#### Your task
Your answer must hold only the lines below from the line containing "rw [Memory.byteAt_setBytes_outside rest" through the line containing "have e2 : a + 1 + 1 = a + 2 := by bv_omega", each reproduced exactly.

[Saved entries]
Segment Open

-- ==== Sys2Proof/Laws/Memory.lean ====
section
/-! SUPPORT. The laws of memory: every operation keeps the canonical form, whoever answers it; in plain memory a read after
a write to the same place gives the value written, and a write leaves every other place alone. -/

namespace Sys2Proof.Machine

theorem Memory.wfFrom_mono {lo lo' : Nat} (h : lo ≤ lo') : ∀ {m : Memory}, m.wfFrom lo' = true → m.wfFrom lo = true
  | [], _ => rfl
  | (a, b) :: rest, hm => by
    simp only [Memory.wfFrom, Bool.and_eq_true, decide_eq_true_eq] at hm ⊢
    exact ⟨⟨⟨le_trans h hm.1.1.1, hm.1.1.2⟩, hm.1.2⟩, hm.2⟩

/-- An address below everything listed reads as an unlisted one. -/
theorem Memory.read_below : ∀ {m : Memory} {lo x : Nat}, m.wfFrom lo = true → x < lo → m.read x = unlistedByte
  | [], _, _, _, _ => rfl
  | (a, b) :: rest, lo, x, hm, hx => by
    simp only [Memory.wfFrom, Bool.and_eq_true, decide_eq_true_eq] at hm
    have hne : x ≠ a := by omega
    simp only [Memory.read, hne, if_false]
    exact Memory.read_below hm.2 (by omega)

theorem Memory.write_wfFrom {x : Nat} (v : Byte) (hx : x < 2 ^ 32) :
    ∀ {m : Memory} {lo : Nat}, lo ≤ x → m.wfFrom lo = true → (m.write x v).wfFrom lo = true
  | [], lo, hlo, _ => by
    unfold Memory.write
    split
    · rfl
    · rename_i hv
      simp only [Memory.wfFrom, Bool.and_eq_true, decide_eq_true_eq]
      exact ⟨⟨⟨hlo, hx⟩, hv⟩, trivial⟩
  | (a, b) :: rest, lo, hlo, hm => by
    have hm' := hm
    simp only [Memory.wfFrom, Bool.and_eq_true, decide_eq_true_eq] at hm'
    obtain ⟨⟨⟨h1, h2⟩, h3⟩, h4⟩ := hm'
    unfold Memory.write
    split
    · rename_i hlt
      split
      · exact hm
      · rename_i hv
        simp only [Memory.wfFrom, Bool.and_eq_true, decide_eq_true_eq]
        exact ⟨⟨⟨hlo, hx⟩, hv⟩, ⟨⟨by omega, h2⟩, h3⟩, h4⟩
    · rename_i hlt
      split
      · rename_i heq
        subst heq
        split
        · exact Memory.wfFrom_mono (by omega) h4
        · rename_i hv
          simp only [Memory.wfFrom, Bool.and_eq_true, decide_eq_true_eq]
          exact ⟨⟨⟨hlo, hx⟩, hv⟩, h4⟩
      · simp only [Memory.wfFrom, Bool.and_eq_true, decide_eq_true_eq]
        exact ⟨⟨⟨h1, h2⟩, h3⟩, Memory.write_wfFrom v hx (by omega) h4⟩

theorem Memory.read_write_same {x : Nat} (v : Byte) :
    ∀ {m : Memory} {lo : Nat}, m.wfFrom lo = true → (m.write x v).read x = v
  | [], _, _ => by
    unfold Memory.write
    split
    · rename_i hv
      exact hv.symm
    · simp [Memory.read]
  | (a, b) :: rest, lo, hm => by
    have hm' := hm
    simp only [Memory.wfFrom, Bool.and_eq_true, decide_eq_true_eq] at hm'
    obtain ⟨⟨⟨h1, h2⟩, h3⟩, h4⟩ := hm'
    unfold Memory.write
    split
    · rename_i hlt
      split
      · rename_i hv
        have hne : x ≠ a := by omega
        simp only [Memory.read, hne, if_false, hv]
        exact Memory.read_below h4 (by omega)
      · simp [Memory.read]
    · split
      · rename_i heq
        subst heq
        split
        · rename_i hv
          rw [hv]
          exact Memory.read_below h4 (by omega)
        · simp [Memory.read]
      · rename_i hne
        simp only [Memory.read, hne, if_false]
        exact Memory.read_write_same v h4

theorem Memory.read_write_other {x y : Nat} (v : Byte) (hxy : y ≠ x) :
    ∀ {m : Memory}, (m.write x v).read y = m.read y
  | [] => by
    unfold Memory.write
    split
    · rfl
    · simp [Memory.read, hxy]
  | (a, b) :: rest => by
    unfold Memory.write
    split
    · split
      · rfl
      · simp [Memory.read, hxy]
    · split
      · rename_i heq
        subst heq
        split <;> simp [Memory.read, hxy]
      · simp only [Memory.read]
        rw [Memory.read_write_other v hxy]

theorem Memory.setByte_wf {m : Memory} (a : Word) (v : Byte) (h : m.wf = true) : (m.setByte a v).wf = true :=
  Memory.write_wfFrom v a.isLt (Nat.zero_le _) h

theorem Memory.byteAt_setByte_same {m : Memory} (a : Word) (v : Byte) (h : m.wf = true) :
    (m.setByte a v).byteAt a = v := Memory.read_write_same v h

theorem Memory.byteAt_setByte_other {m : Memory} {a b : Word} (v : Byte) (h : b ≠ a) :
    (m.setByte a v).byteAt b = m.byteAt b :=
  Memory.read_write_other v fun e => h (BitVec.eq_of_toNat_eq e)

theorem Memory.setBytes_wf : ∀ (bytes : List Byte) {m : Memory} (a : Word), m.wf = true → (m.setBytes a bytes).wf = true
  | [], _, _, h => h
  | b :: rest, _, a, h => Memory.setBytes_wf rest (a + 1) (Memory.setByte_wf a b h)

theorem Memory.store_wf {m : Memory} (order : ByteOrder) (w : AccessWidth) (a v : Word) (h : m.wf = true) :
    (m.store order w a v).wf = true := Memory.setBytes_wf _ a h

/-- A byte outside the bytes stored reads as before. -/
theorem Memory.byteAt_setBytes_outside : ∀ (bytes : List Byte) {m : Memory} (a b : Word),
    (∀ k : Nat, k < bytes.length → b ≠ a + BitVec.ofNat 32 k) → (m.setBytes a bytes).byteAt b = m.byteAt b
  | [], _, _, _, _ => rfl
  | x :: rest, m, a, b, h => by
    have h0 : b ≠ a := by simpa using h 0 (by simp)
    have hrest : ∀ k : Nat, k < rest.length → b ≠ a + 1 + BitVec.ofNat 32 k := by
      intro k hk
      have := h (k + 1) (by simpa using hk)
      have e : BitVec.ofNat 32 (k + 1) = 1 + BitVec.ofNat 32 k := by rw [Nat.add_comm, BitVec.ofNat_add]; rfl
      rwa [e, ← BitVec.add_assoc] at this
    unfold Memory.setBytes
    rw [Memory.byteAt_setBytes_outside rest (a + 1) b hrest, Memory.byteAt_setByte_other x h0]

theorem storedBytes_length (order : ByteOrder) (w : AccessWidth) (v : Word) :
    (storedBytes order w v).length = w.bytes := by
  cases w <;> cases order <;> rfl

/-! ### Reading back what a sized store laid down -/

theorem Memory.byteAt_setBytes_two {m : Memory} (hw : m.wf = true) (a : Word) (x y : Byte) :
    (m.setBytes a [x, y]).byteAt a = x ∧ (m.setBytes a [x, y]).byteAt (a + 1) = y := by
  simp only [Memory.setBytes]
  refine ⟨?_, ?_⟩
  · rw [Memory.byteAt_setByte_other, Memory.byteAt_setByte_same _ _ hw]
    bv_omega
  · rw [Memory.byteAt_setByte_same _ _ (Memory.setByte_wf _ _ hw)]

theorem Memory.byteAt_setBytes_four {m : Memory} (hw : m.wf = true) (a : Word) (x y z w : Byte) :
    (m.setBytes a [x, y, z, w]).byteAt a = x ∧ (m.setBytes a [x, y, z, w]).byteAt (a + 1) = y ∧
      (m.setBytes a [x, y, z, w]).byteAt (a + 2) = z ∧ (m.setBytes a [x, y, z, w]).byteAt (a + 3) = w := by
  have e2 : a + 1 + 1 = a + 2 := by bv_omega
  have e3 : a + 2 + 1 = a + 3 := by bv_omega
  simp only [Memory.setBytes, e2, e3]
  have w1 := Memory.setByte_wf a x hw
  have w2 := Memory.setByte_wf (a + 1) y w1
  have w3 := Memory.setByte_wf (a + 2) z w2
  refine ⟨?_, ?_, ?_, ?_⟩
  · rw [Memory.byteAt_setByte_other, Memory.byteAt_setByte_other, Memory.byteAt_setByte_other,
      Memory.byteAt_setByte_same _ _ hw] <;> bv_omega
  · rw [Memory.byteAt_setByte_other, Memory.byteAt_setByte_other, Memory.byteAt_setByte_same _ _ w1] <;> bv_omega
  · rw [Memory.byteAt_setByte_other, Memory.byteAt_setByte_same _ _ w2]
    bv_omega
  · rw [Memory.byteAt_setByte_same _ _ w3]

/-- A word stored is the word read back. -/
theorem Memory.wordAt_store {m : Memory} (hw : m.wf = true) (order : ByteOrder) (a v : Word) :
    (m.store order .word a v).wordAt order a = v := by
  simp only [Memory.store, storedBytes, Memory.wordAt]
  cases order <;> simp only [wordBytes, assembleWord]
  all_goals
    obtain ⟨h0, h1, h2, h3⟩ := Memory.byteAt_setBytes_four hw a _ _ _ _
    rw [h0, h1, h2, h3, append_bytes_word]

/-- A halfword stored is the halfword read back. -/
theorem Memory.halfAt_store {m : Memory} (hw : m.wf = true) (order : ByteOrder) (a v : Word) :
    (m.store order .half a v).halfAt order a = v.setWidth 16 := by
  simp only [Memory.store, storedBytes, Memory.halfAt]
  cases order <;> simp only [halfBytes, assembleHalf]
  all_goals
    obtain ⟨h0, h1⟩ := Memory.byteAt_setBytes_two hw a _ _
    rw [h0, h1, append_bytes_half]

/-- A sized store is read back by the load of its width. -/
theorem Memory.load_store {m : Memory} (hw : m.wf = true) (order : ByteOrder) (w : AccessWidth) (a v : Word) :
    (m.store order w a v).load order w a = w.narrow v := by
  cases w with
  | byte =>
    simp only [Memory.load, Memory.store, storedBytes, Memory.setBytes, Memory.byteAt_setByte_same _ _ hw,
      AccessWidth.narrow]
    congr 1
  | half => simp only [Memory.load, Memory.halfAt_store hw, AccessWidth.narrow]
  | word => simp only [Memory.load, Memory.wordAt_store hw, AccessWidth.narrow]

/-! ### Whoever answers -/

theorem Memory.setAll_wf : ∀ (l : List (Word × Byte)) {m : Memory}, m.wf = true → (m.setAll l).wf = true
  | [], _, h => h
  | (a, b) :: rest, _, h => Memory.setAll_wf rest (Memory.setByte_wf a b h)

@[simp] theorem SharedMemory.answered_bytes (m : SharedMemory) (x : Access) :
    (m.answered x).bytes = m.bytes.setAll (m.answer x).writes := rfl

@[simp] theorem SharedMemory.answered_asked (m : SharedMemory) (x : Access) : (m.answered x).asked = m.asked + 1 := rfl

theorem Platform.answersPlain_plain {pf : Platform} {x : Access} (h : pf.collaborator = .plain)
    (k : x.width.aligned x.addr = true) : pf.answersPlain x = true := by simp [Platform.answersPlain, h, k]

theorem Platform.answersPlain_oracle {pf : Platform} {x : Access}
    (h : pf.collaborator = .oracle ∨ x.width.aligned x.addr = false) : pf.answersPlain x = false := by
  rcases h with h | h
  · simp [Platform.answersPlain, h]
  · cases hc : pf.collaborator <;> simp [Platform.answersPlain, hc, h]

/-- A read answered by plain memory. -/
theorem SharedMemory.read_plain {m : SharedMemory} {pf : Platform} {x : Access} (h : pf.answersPlain x = true) :
    m.read pf x = (m.bytes.load pf.byteOrder x.width x.addr, m) := by simp [SharedMemory.read, h]

/-- A read answered by the oracle. -/
theorem SharedMemory.read_oracle {m : SharedMemory} {pf : Platform} {x : Access} (h : pf.answersPlain x = false) :
    m.read pf x = (x.width.narrow (m.answer x).value, m.answered x) := by simp [SharedMemory.read, h]

/-- A store answered by plain memory. -/
theorem SharedMemory.write_plain {m : SharedMemory} {pf : Platform} {x : Access} {v : Word}
    (h : pf.answersPlain x = true) :
    m.write pf x v = { m with bytes := m.bytes.store pf.byteOrder x.width x.addr v } := by simp [SharedMemory.write, h]

/-- A store answered by the oracle. -/
theorem SharedMemory.write_oracle {m : SharedMemory} {pf : Platform} {x : Access} {v : Word}
    (h : pf.answersPlain x = false) : m.write pf x v = m.answered x := by simp [SharedMemory.write, h]

theorem SharedMemory.read_wf {m : SharedMemory} (pf : Platform) (x : Access) (h : m.bytes.wf = true) :
    (m.read pf x).2.bytes.wf = true := by
  cases hp : pf.answersPlain x
  · rw [SharedMemory.read_oracle hp]; exact Memory.setAll_wf _ h
  · rw [SharedMemory.read_plain hp]; exact h

theorem SharedMemory.write_wf {m : SharedMemory} (pf : Platform) (x : Access) (v : Word) (h : m.bytes.wf = true) :
    (m.write pf x v).bytes.wf = true := by
  cases hp : pf.answersPlain x
  · rw [SharedMemory.write_oracle hp]; exact Memory.setAll_wf _ h
  · rw [SharedMemory.write_plain hp]; exact Memory.store_wf _ _ _ _ h

end Sys2Proof.Machine
end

Segment Closed

#### Response area
    rw [Memory.byteAt_setBytes_outside rest (a + 1) b hrest, Memory.byteAt_setByte_other x h0]

theorem storedBytes_length (order : ByteOrder) (w : AccessWidth) (v : Word) :
    (storedBytes order w v).length = w.bytes := by
  cases w <;> cases order <;> rfl

/-! ### Reading back what a sized store laid down -/

theorem Memory.byteAt_setBytes_two {m : Memory} (hw : m.wf = true) (a : Word) (x y : Byte) :
    (m.setBytes a [x, y]).byteAt a = x ∧ (m.setBytes a [x, y]).byteAt (a + 1) = y := by
  simp only [Memory.setBytes]
  refine ⟨?_, ?_⟩
  · rw [Memory.byteAt_setByte_other, Memory.byteAt_setByte_same _ _ hw]
    bv_omega
  · rw [Memory.byteAt_setByte_same _ _ (Memory.setByte_wf _ _ hw)]

theorem Memory.byteAt_setBytes_four {m : Memory} (hw : m.wf = true) (a : Word) (x y z w : Byte) :
    (m.setBytes a [x, y, z, w]).byteAt a = x ∧ (m.setBytes a [x, y, z, w]).byteAt (a + 1) = y ∧
      (m.setBytes a [x, y, z, w]).byteAt (a + 2) = z ∧ (m.setBytes a [x, y, z, w]).byteAt (a + 3) = w := by
  have e2 : a + 1 + 1 = a + 2 := by bv_omega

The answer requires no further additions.